Brief -
Only the lines from the start of the entries up to and including the line with "(s.setReg b o v).reg b' o' = if" should be written out, exactly as they stand.

[Stored data]

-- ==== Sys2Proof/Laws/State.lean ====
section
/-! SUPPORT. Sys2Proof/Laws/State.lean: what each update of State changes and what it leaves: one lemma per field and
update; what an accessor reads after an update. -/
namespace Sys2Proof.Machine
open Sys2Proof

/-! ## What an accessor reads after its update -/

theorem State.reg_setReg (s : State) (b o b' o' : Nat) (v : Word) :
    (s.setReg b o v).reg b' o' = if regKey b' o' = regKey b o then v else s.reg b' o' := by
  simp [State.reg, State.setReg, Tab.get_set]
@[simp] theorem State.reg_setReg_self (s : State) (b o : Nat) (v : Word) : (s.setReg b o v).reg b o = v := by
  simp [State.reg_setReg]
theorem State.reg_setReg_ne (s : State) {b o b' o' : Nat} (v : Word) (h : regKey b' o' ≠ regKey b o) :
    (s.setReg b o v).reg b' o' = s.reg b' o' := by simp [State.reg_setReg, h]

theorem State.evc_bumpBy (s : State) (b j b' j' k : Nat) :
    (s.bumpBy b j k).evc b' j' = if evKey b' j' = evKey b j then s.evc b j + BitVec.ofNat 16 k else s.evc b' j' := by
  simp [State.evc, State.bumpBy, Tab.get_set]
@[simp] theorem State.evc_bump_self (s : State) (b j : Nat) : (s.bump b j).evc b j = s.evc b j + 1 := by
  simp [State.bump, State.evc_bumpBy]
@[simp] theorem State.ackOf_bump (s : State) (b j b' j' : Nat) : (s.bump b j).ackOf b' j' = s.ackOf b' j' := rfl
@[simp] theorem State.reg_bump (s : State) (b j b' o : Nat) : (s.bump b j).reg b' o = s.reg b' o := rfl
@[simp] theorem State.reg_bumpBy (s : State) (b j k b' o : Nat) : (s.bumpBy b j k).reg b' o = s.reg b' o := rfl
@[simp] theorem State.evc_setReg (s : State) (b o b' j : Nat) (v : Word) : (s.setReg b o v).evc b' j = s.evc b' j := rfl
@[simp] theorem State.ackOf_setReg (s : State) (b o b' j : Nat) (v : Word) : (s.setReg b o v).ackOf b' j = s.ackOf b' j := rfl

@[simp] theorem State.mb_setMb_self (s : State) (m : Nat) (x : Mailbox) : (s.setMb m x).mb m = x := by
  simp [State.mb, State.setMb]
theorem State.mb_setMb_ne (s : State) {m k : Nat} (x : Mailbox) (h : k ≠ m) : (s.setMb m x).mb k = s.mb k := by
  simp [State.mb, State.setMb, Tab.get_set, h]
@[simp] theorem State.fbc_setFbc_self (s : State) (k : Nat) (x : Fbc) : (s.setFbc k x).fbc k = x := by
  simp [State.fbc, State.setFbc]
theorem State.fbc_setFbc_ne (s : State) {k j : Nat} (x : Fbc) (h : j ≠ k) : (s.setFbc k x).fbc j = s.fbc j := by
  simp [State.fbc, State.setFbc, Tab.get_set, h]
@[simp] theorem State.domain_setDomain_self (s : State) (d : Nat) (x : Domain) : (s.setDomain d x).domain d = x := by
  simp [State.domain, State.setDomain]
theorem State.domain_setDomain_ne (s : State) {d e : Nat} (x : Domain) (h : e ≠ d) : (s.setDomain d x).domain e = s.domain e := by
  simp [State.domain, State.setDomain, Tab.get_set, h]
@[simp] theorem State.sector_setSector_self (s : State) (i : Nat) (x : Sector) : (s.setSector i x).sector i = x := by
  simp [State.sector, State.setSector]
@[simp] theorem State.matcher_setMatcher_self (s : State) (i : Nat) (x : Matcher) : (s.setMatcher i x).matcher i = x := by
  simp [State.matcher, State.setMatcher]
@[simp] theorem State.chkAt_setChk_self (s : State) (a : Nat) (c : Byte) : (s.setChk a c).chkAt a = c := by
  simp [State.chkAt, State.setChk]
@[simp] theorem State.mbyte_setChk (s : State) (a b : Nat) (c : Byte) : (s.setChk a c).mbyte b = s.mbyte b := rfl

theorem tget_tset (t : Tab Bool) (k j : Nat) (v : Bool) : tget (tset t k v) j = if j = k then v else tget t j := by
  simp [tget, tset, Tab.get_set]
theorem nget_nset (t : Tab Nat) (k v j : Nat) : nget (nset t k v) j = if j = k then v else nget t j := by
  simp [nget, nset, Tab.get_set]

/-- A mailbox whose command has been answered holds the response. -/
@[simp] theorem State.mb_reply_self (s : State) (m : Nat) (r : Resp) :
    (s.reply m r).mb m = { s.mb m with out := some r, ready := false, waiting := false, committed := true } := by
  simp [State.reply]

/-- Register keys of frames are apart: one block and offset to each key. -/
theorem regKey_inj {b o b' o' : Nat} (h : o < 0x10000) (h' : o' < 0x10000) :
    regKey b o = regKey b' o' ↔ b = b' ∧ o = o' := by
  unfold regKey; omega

Result of this task -
-- ==== Sys2Proof/Laws/State.lean ====
section
/-! SUPPORT. Sys2Proof/Laws/State.lean: what each update of State changes and what it leaves: one lemma per field and
update; what an accessor reads after an update. -/
namespace Sys2Proof.Machine
open Sys2Proof

/-! ## What an accessor reads after its update -/

theorem State.reg_setReg (s : State) (b o b' o' : Nat) (v : Word) :
    (s.setReg b o v).reg b' o' = if regKey b' o' = regKey b o then v else s.reg b' o' := by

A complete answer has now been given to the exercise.